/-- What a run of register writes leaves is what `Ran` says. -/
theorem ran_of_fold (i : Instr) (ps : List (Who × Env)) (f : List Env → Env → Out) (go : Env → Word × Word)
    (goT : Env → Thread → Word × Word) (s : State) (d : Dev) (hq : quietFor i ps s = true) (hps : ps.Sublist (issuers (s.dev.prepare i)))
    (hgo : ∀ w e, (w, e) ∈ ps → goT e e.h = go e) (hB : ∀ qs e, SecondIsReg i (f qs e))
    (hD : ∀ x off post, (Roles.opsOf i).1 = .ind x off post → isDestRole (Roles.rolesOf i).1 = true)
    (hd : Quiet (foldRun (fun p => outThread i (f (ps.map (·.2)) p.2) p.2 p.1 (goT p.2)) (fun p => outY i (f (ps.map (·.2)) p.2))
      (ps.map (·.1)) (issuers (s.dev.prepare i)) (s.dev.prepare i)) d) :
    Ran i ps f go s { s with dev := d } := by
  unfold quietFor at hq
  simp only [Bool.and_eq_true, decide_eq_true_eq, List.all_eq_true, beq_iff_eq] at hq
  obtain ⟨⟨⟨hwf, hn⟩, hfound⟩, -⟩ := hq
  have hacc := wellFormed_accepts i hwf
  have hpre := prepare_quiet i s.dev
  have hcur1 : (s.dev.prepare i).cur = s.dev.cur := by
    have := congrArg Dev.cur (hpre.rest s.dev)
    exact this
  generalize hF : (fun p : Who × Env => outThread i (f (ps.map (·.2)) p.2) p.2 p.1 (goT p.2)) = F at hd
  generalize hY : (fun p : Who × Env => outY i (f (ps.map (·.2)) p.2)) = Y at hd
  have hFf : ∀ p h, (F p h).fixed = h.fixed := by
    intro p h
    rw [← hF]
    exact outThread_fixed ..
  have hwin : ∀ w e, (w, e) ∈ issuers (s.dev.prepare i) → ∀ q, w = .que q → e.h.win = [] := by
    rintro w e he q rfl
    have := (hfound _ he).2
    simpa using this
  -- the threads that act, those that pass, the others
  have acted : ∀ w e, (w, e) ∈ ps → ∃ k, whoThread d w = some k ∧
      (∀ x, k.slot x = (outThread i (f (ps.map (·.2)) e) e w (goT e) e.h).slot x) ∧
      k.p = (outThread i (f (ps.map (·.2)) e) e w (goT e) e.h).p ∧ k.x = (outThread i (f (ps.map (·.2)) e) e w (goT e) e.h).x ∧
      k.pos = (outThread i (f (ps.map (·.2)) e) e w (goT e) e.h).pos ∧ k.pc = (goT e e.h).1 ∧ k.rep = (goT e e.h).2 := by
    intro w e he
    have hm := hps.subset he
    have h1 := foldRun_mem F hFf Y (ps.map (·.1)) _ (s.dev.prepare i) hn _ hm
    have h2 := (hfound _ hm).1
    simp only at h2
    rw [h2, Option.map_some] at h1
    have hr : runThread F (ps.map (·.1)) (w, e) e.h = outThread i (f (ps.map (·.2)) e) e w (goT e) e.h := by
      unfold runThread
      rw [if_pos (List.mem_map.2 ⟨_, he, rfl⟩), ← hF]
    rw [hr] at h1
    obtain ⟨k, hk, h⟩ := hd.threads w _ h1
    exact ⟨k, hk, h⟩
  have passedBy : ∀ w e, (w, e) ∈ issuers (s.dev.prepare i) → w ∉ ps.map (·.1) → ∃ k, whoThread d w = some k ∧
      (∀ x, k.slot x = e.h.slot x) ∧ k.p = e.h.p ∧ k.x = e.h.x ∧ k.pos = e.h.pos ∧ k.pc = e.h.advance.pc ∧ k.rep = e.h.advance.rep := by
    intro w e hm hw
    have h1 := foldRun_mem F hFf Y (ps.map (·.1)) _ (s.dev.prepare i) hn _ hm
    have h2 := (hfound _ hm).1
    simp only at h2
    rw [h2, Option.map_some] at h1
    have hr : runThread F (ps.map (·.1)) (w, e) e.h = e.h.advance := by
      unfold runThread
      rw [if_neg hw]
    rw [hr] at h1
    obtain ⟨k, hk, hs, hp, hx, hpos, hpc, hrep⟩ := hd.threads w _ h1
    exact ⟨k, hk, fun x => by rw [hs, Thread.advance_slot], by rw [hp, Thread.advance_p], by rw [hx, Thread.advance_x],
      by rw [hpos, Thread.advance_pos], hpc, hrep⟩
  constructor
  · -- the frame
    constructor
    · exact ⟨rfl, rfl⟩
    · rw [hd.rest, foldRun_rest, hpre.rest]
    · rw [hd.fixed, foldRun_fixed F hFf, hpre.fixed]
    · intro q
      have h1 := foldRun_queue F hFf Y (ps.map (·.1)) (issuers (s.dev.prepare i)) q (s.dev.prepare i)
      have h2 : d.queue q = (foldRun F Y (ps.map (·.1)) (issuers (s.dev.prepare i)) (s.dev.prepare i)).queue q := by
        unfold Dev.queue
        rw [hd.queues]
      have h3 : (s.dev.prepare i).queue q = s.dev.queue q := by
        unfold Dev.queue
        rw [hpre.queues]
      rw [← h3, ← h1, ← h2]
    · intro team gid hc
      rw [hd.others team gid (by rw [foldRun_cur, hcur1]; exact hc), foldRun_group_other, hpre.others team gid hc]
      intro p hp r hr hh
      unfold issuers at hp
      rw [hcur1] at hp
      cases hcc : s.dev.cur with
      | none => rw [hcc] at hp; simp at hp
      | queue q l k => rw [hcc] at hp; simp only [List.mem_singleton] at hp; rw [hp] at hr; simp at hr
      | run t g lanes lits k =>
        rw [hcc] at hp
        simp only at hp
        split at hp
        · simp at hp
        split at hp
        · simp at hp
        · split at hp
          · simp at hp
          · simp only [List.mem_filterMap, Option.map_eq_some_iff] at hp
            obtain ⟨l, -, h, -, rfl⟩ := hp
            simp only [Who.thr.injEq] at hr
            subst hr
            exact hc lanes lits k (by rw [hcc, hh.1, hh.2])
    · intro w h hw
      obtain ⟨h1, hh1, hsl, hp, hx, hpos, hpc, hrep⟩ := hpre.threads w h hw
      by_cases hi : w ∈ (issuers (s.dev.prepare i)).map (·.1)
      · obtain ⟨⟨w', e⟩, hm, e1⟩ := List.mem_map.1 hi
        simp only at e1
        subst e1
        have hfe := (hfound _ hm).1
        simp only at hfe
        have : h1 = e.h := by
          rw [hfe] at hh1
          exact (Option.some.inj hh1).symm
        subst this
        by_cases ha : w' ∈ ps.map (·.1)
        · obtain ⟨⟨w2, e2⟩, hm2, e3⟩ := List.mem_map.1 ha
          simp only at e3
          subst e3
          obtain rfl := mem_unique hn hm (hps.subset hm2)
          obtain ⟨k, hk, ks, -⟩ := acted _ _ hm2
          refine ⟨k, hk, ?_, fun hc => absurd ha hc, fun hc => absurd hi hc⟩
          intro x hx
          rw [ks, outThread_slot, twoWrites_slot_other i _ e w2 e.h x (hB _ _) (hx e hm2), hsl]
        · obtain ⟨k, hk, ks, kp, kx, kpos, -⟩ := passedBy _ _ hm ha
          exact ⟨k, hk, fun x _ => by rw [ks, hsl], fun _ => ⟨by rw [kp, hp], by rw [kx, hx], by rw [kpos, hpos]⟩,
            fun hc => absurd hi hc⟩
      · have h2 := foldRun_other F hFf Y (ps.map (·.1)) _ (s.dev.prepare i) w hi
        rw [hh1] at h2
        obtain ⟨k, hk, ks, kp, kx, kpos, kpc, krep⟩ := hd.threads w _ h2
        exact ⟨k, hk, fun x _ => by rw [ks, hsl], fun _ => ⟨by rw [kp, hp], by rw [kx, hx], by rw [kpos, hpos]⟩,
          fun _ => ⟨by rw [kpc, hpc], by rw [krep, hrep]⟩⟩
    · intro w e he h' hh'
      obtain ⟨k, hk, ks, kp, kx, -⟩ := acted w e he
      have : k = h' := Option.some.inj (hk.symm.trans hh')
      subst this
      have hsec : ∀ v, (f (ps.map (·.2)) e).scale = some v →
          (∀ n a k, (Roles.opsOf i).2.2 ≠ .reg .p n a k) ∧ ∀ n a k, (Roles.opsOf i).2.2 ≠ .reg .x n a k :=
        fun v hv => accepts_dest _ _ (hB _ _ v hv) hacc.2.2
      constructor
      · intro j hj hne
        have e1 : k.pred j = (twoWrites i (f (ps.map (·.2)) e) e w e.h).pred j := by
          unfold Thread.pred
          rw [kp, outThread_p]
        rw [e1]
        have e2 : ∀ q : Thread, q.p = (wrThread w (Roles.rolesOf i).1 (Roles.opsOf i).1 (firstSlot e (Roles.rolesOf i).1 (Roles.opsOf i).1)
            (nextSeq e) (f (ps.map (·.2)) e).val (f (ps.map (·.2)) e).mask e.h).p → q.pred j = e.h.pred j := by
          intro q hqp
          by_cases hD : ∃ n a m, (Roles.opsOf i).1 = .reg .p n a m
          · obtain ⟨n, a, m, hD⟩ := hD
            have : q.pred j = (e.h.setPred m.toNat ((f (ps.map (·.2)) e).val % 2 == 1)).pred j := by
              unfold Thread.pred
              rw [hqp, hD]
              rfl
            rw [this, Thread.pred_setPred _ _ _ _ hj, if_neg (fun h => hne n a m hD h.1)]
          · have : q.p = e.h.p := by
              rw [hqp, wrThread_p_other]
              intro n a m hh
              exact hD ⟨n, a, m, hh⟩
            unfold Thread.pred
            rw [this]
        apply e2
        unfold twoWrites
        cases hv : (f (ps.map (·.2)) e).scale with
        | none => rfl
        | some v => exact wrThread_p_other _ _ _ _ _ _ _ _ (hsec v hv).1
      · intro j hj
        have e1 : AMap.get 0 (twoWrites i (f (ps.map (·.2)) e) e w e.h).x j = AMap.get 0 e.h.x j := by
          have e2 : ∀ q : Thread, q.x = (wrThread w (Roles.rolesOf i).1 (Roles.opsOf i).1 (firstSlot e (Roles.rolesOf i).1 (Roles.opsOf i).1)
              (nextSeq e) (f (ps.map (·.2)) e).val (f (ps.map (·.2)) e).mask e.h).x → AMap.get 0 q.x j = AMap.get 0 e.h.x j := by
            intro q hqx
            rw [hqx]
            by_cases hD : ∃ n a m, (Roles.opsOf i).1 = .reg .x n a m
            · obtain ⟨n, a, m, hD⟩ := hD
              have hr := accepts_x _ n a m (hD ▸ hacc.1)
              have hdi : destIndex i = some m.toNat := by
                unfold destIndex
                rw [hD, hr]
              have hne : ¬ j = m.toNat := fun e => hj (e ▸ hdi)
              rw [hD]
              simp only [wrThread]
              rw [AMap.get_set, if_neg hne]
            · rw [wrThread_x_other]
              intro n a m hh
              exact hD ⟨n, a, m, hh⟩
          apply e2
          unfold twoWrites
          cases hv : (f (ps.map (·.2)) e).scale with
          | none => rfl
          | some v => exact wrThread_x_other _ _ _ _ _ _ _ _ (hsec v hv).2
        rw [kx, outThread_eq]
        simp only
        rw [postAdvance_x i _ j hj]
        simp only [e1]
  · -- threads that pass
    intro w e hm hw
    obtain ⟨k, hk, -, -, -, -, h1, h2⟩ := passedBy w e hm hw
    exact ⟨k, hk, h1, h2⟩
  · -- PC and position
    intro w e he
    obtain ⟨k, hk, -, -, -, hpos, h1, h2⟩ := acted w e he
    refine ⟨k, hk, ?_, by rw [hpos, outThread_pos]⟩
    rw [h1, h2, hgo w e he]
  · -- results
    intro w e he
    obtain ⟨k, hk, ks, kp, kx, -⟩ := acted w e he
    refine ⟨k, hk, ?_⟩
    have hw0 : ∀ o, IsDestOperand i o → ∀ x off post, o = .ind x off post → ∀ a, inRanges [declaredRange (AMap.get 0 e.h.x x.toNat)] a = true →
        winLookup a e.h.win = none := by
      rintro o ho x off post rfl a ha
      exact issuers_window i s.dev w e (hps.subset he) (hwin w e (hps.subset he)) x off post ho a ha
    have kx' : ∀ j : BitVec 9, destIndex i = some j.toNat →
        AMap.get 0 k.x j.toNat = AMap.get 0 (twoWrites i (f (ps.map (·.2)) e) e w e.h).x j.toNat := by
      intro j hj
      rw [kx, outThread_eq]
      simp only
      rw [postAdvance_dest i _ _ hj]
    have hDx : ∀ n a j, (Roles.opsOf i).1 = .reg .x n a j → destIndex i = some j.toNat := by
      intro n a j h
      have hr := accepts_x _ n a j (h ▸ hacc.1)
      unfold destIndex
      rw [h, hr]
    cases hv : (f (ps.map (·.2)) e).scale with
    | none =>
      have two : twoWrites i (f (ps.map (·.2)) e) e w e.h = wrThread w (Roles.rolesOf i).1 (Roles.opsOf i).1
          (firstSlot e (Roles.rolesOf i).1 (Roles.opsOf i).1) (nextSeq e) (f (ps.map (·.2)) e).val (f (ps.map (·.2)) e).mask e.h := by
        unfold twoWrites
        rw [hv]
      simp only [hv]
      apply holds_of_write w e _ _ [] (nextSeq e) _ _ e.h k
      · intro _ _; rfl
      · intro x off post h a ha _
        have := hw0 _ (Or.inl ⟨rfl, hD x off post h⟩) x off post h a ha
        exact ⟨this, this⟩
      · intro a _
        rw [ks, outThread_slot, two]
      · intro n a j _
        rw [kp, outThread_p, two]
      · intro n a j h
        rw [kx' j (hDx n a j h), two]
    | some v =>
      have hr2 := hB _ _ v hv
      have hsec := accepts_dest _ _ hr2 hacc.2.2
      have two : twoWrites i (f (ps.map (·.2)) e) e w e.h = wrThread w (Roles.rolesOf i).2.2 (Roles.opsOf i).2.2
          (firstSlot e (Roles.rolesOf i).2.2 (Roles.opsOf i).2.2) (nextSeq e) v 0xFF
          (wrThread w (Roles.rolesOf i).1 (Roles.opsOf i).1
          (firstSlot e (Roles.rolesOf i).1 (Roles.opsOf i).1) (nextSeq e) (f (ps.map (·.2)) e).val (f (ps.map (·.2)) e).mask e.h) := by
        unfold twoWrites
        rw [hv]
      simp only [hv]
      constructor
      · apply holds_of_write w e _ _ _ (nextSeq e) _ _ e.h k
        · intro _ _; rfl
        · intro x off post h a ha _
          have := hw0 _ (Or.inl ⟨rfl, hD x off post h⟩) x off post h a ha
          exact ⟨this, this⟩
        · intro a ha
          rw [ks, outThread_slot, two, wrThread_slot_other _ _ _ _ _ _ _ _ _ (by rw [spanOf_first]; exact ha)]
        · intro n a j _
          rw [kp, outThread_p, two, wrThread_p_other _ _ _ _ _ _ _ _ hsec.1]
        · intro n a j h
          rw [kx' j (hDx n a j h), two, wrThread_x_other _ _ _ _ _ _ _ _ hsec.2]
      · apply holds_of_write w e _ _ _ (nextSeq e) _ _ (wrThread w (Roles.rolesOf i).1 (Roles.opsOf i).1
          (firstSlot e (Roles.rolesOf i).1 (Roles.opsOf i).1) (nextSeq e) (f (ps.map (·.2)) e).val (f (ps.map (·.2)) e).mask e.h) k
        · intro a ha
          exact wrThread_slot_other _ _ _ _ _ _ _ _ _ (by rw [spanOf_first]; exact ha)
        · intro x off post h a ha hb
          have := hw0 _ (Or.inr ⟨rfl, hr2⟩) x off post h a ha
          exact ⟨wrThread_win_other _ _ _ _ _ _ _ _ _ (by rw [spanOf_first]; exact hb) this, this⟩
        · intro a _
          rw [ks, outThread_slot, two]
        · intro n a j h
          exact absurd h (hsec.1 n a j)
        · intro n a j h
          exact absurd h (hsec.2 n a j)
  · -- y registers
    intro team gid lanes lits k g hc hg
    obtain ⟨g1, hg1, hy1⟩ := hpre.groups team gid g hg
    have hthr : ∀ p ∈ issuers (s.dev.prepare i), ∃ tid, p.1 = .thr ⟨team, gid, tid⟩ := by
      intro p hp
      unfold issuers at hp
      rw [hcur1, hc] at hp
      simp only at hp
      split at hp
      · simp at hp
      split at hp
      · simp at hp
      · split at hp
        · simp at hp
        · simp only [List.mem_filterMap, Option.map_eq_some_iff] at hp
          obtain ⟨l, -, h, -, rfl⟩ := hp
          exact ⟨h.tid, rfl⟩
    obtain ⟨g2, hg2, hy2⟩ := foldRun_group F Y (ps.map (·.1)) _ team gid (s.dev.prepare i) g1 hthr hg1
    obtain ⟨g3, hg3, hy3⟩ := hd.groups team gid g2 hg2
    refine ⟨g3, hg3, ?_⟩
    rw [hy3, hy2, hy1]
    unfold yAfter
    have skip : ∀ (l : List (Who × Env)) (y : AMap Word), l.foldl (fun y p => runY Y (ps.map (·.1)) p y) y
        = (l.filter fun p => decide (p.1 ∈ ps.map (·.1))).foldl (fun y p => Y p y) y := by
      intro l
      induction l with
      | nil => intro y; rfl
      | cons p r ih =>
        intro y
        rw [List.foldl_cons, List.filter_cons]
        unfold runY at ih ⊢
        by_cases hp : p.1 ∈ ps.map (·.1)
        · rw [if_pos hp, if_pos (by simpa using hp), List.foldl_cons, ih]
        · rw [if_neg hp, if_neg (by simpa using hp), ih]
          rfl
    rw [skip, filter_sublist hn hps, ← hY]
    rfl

EXERCISE DESCRIPTION:
Within the material above, copy exactly the lines from the line that holds "-- the frame" up to and including the line that holds "have h2 : d.queue".

EXERCISE RESPONSE:
  · -- the frame
    constructor
    · exact ⟨rfl, rfl⟩
    · rw [hd.rest, foldRun_rest, hpre.rest]
    · rw [hd.fixed, foldRun_fixed F hFf, hpre.fixed]
    · intro q
      have h1 := foldRun_queue F hFf Y (ps.map (·.1)) (issuers (s.dev.prepare i)) q (s.dev.prepare i)
      have h2 : d.queue q = (foldRun F Y (ps.map (·.1)) (issuers (s.dev.prepare i)) (s.dev.prepare i)).queue q := by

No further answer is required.